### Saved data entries
=== Section Start ===
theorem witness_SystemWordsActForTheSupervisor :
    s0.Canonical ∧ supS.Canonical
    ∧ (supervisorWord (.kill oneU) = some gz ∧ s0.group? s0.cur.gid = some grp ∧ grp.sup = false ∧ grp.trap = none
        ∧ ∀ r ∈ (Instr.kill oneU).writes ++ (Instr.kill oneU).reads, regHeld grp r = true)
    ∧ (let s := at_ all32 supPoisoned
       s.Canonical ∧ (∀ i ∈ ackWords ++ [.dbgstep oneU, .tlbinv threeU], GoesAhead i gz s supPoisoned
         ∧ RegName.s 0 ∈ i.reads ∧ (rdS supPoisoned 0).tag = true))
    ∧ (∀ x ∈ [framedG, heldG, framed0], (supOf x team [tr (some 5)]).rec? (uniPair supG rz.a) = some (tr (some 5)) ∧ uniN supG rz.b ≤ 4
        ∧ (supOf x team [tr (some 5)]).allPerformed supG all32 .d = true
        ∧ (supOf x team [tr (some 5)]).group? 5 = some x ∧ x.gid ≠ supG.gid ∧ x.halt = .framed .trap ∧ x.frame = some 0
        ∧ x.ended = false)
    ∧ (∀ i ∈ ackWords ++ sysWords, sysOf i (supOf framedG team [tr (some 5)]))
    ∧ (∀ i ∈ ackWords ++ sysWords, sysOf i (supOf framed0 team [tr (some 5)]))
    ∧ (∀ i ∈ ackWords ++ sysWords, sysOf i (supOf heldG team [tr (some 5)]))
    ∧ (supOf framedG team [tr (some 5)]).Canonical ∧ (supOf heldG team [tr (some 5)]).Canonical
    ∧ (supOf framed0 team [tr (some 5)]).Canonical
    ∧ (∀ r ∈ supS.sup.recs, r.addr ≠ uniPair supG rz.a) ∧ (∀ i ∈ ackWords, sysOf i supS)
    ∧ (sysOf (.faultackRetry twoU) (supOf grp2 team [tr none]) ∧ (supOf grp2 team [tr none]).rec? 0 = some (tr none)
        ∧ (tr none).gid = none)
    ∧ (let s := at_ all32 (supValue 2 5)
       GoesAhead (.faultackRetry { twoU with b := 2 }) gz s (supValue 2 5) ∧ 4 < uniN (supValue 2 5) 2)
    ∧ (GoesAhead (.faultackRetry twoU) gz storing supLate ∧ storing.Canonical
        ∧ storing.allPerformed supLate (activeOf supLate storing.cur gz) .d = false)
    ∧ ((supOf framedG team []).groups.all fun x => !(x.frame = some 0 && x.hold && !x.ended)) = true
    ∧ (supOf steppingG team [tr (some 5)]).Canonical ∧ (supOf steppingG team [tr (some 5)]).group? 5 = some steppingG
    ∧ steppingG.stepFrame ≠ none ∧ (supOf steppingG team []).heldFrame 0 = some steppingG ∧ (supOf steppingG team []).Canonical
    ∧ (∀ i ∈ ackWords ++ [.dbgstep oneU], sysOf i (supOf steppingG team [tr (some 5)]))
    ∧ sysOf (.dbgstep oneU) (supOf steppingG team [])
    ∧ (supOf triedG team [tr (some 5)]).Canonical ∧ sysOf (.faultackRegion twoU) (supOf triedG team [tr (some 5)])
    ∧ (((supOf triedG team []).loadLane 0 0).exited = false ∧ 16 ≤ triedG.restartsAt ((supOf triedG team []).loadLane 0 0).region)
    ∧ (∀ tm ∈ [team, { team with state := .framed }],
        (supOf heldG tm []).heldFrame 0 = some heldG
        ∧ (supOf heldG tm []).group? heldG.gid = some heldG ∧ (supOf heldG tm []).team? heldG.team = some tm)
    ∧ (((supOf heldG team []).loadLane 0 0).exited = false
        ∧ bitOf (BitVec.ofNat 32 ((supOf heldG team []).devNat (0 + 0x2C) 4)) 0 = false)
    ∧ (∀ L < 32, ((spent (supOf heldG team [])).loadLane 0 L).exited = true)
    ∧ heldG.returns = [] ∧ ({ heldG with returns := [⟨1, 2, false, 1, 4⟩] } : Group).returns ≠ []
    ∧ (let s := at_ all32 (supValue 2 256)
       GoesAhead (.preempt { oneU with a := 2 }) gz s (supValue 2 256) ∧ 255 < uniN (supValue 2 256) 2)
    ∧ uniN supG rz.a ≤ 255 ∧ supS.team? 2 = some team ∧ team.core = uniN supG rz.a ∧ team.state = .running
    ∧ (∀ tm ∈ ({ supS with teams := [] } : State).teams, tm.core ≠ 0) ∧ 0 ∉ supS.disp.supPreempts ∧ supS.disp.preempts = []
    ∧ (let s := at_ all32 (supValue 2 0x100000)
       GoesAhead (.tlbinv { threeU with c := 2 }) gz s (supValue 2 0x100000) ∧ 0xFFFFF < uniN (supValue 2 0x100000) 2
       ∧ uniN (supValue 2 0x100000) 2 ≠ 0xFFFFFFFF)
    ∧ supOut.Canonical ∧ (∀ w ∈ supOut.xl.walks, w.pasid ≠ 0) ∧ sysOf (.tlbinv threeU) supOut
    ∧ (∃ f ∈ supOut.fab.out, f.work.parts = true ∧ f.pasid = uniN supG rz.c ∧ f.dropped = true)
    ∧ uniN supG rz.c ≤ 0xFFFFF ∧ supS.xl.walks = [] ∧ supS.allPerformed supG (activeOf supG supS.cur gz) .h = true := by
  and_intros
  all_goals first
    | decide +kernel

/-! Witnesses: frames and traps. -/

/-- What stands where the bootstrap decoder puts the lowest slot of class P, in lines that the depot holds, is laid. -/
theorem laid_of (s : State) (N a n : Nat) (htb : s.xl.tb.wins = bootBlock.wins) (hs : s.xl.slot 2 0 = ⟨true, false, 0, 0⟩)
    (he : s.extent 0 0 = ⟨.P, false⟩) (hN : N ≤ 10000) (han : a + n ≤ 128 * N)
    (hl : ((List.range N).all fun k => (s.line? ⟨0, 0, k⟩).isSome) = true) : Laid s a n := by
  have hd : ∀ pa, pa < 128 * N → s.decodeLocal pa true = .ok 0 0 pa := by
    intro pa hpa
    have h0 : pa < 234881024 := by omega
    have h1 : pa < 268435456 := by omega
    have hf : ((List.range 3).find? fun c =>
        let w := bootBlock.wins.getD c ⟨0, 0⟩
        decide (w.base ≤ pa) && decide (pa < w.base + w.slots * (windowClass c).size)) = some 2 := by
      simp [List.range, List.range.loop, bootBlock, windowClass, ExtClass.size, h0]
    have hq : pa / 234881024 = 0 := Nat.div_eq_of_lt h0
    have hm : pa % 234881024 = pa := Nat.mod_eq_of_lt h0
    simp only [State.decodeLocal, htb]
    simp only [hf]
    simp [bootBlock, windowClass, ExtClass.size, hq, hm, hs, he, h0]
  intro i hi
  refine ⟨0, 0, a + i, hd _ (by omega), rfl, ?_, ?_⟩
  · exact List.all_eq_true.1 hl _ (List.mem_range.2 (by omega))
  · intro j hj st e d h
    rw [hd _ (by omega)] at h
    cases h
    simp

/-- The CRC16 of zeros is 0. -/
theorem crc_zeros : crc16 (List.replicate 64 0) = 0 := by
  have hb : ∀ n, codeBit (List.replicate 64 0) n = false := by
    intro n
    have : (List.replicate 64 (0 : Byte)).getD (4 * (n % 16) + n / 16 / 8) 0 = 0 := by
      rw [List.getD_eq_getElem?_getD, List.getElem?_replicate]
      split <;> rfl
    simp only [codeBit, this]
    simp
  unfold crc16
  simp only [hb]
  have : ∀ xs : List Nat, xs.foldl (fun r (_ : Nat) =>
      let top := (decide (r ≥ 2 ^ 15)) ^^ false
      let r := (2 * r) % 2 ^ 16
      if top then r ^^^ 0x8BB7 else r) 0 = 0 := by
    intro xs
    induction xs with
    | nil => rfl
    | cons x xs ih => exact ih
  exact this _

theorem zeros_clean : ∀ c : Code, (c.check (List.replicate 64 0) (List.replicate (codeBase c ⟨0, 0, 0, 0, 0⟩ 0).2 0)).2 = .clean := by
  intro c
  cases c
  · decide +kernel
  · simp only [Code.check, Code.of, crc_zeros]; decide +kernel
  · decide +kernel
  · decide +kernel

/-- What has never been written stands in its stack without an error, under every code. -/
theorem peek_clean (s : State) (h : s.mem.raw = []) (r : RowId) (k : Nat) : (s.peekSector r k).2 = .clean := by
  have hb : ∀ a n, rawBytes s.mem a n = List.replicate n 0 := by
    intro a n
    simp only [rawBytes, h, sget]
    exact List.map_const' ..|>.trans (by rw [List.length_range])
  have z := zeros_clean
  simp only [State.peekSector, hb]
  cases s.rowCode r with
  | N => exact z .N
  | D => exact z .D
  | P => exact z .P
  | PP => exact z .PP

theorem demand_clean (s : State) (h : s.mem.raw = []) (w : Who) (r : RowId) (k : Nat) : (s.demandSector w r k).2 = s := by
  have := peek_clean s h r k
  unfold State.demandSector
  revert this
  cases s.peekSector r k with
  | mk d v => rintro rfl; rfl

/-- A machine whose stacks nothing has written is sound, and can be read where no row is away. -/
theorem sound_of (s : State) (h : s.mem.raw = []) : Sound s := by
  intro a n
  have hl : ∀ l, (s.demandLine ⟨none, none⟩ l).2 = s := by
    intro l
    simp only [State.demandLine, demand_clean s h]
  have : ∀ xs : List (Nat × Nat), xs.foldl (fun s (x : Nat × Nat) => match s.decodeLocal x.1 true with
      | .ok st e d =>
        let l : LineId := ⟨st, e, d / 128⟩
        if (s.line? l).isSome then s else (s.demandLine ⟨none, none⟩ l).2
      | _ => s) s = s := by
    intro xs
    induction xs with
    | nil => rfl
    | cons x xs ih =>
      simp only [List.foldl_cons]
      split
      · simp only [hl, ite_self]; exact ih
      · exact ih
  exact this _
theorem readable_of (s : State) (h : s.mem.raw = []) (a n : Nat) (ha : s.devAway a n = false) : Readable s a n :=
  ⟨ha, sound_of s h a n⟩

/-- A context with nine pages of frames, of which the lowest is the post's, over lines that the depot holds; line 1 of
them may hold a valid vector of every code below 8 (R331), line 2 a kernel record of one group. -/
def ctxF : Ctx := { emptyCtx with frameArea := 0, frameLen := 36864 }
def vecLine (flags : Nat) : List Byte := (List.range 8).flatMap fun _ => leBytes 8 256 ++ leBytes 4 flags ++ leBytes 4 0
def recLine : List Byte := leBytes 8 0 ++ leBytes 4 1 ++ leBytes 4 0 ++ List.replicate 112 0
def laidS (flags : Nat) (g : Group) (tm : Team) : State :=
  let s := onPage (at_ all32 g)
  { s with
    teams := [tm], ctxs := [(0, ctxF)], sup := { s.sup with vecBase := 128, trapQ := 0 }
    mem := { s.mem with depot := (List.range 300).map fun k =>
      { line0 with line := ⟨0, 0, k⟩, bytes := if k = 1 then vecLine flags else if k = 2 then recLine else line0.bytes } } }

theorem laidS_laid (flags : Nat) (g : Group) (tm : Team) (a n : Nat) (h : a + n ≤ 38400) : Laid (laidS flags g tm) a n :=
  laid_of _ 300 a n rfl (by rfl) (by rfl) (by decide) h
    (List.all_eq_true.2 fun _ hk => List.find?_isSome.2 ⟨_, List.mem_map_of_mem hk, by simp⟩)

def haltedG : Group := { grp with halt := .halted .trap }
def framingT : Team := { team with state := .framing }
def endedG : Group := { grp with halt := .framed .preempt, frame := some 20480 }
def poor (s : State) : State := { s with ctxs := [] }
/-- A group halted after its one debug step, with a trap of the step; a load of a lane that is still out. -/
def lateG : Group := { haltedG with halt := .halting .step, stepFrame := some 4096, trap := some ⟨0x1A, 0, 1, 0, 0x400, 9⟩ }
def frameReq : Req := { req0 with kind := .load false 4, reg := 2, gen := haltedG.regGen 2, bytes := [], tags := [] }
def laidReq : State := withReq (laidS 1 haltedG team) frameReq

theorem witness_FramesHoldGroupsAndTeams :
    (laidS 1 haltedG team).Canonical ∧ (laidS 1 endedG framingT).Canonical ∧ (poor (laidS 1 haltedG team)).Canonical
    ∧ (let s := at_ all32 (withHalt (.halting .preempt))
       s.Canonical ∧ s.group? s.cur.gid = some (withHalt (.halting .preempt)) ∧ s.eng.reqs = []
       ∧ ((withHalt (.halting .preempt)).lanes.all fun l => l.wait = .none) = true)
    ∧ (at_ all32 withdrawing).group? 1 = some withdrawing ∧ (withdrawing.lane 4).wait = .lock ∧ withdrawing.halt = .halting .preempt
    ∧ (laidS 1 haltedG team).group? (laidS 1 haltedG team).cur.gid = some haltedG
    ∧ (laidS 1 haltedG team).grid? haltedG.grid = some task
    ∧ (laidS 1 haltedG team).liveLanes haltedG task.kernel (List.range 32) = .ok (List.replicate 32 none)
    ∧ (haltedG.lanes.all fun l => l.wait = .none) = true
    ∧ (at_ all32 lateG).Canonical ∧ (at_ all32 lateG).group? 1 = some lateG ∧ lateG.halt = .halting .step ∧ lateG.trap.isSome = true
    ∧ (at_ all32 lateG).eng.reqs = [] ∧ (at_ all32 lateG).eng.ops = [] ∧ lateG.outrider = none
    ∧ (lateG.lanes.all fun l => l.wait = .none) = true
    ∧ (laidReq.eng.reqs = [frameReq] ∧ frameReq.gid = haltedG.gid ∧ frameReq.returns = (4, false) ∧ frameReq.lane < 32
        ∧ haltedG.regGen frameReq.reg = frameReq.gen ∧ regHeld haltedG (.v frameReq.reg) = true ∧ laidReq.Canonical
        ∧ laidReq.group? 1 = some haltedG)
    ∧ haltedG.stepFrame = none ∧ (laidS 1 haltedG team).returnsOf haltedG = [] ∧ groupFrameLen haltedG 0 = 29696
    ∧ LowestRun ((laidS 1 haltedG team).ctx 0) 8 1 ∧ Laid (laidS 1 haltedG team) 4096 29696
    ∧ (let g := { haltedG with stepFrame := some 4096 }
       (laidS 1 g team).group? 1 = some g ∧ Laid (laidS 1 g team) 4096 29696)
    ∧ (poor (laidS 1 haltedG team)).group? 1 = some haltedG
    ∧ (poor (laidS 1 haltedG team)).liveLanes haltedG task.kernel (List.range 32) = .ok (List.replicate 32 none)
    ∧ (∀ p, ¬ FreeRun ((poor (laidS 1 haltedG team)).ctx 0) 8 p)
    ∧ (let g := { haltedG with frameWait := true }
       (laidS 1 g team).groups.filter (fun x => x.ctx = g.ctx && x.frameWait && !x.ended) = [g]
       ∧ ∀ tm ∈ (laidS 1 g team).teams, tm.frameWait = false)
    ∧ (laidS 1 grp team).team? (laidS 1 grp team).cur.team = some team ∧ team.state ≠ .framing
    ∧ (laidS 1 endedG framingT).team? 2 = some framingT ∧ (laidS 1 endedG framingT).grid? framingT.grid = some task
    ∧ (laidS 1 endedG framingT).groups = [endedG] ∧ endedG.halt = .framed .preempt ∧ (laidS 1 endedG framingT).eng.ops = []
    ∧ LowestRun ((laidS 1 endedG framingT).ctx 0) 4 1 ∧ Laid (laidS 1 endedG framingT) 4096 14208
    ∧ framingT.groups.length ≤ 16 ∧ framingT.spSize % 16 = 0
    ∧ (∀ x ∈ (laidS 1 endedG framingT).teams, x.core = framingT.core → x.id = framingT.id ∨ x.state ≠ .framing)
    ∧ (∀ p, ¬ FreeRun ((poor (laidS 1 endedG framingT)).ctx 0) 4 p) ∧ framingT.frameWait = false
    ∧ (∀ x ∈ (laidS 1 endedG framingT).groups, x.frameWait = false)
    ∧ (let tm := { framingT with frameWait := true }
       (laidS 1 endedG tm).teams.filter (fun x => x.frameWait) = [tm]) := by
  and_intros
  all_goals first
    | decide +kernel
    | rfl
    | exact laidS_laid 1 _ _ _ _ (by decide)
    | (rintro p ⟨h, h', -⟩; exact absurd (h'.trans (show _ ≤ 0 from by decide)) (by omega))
=== Section End ===
### What is needed
Starting at the first line of the entries above, please extract each line up to and including the line with "framed0 team [tr (some 5)]).Canonical", unchanged, and add nothing.

### Task output
theorem witness_SystemWordsActForTheSupervisor :
    s0.Canonical ∧ supS.Canonical
    ∧ (supervisorWord (.kill oneU) = some gz ∧ s0.group? s0.cur.gid = some grp ∧ grp.sup = false ∧ grp.trap = none
        ∧ ∀ r ∈ (Instr.kill oneU).writes ++ (Instr.kill oneU).reads, regHeld grp r = true)
    ∧ (let s := at_ all32 supPoisoned
       s.Canonical ∧ (∀ i ∈ ackWords ++ [.dbgstep oneU, .tlbinv threeU], GoesAhead i gz s supPoisoned
         ∧ RegName.s 0 ∈ i.reads ∧ (rdS supPoisoned 0).tag = true))
    ∧ (∀ x ∈ [framedG, heldG, framed0], (supOf x team [tr (some 5)]).rec? (uniPair supG rz.a) = some (tr (some 5)) ∧ uniN supG rz.b ≤ 4
        ∧ (supOf x team [tr (some 5)]).allPerformed supG all32 .d = true
        ∧ (supOf x team [tr (some 5)]).group? 5 = some x ∧ x.gid ≠ supG.gid ∧ x.halt = .framed .trap ∧ x.frame = some 0
        ∧ x.ended = false)
    ∧ (∀ i ∈ ackWords ++ sysWords, sysOf i (supOf framedG team [tr (some 5)]))
    ∧ (∀ i ∈ ackWords ++ sysWords, sysOf i (supOf framed0 team [tr (some 5)]))
    ∧ (∀ i ∈ ackWords ++ sysWords, sysOf i (supOf heldG team [tr (some 5)]))
    ∧ (supOf framedG team [tr (some 5)]).Canonical ∧ (supOf heldG team [tr (some 5)]).Canonical
    ∧ (supOf framed0 team [tr (some 5)]).Canonical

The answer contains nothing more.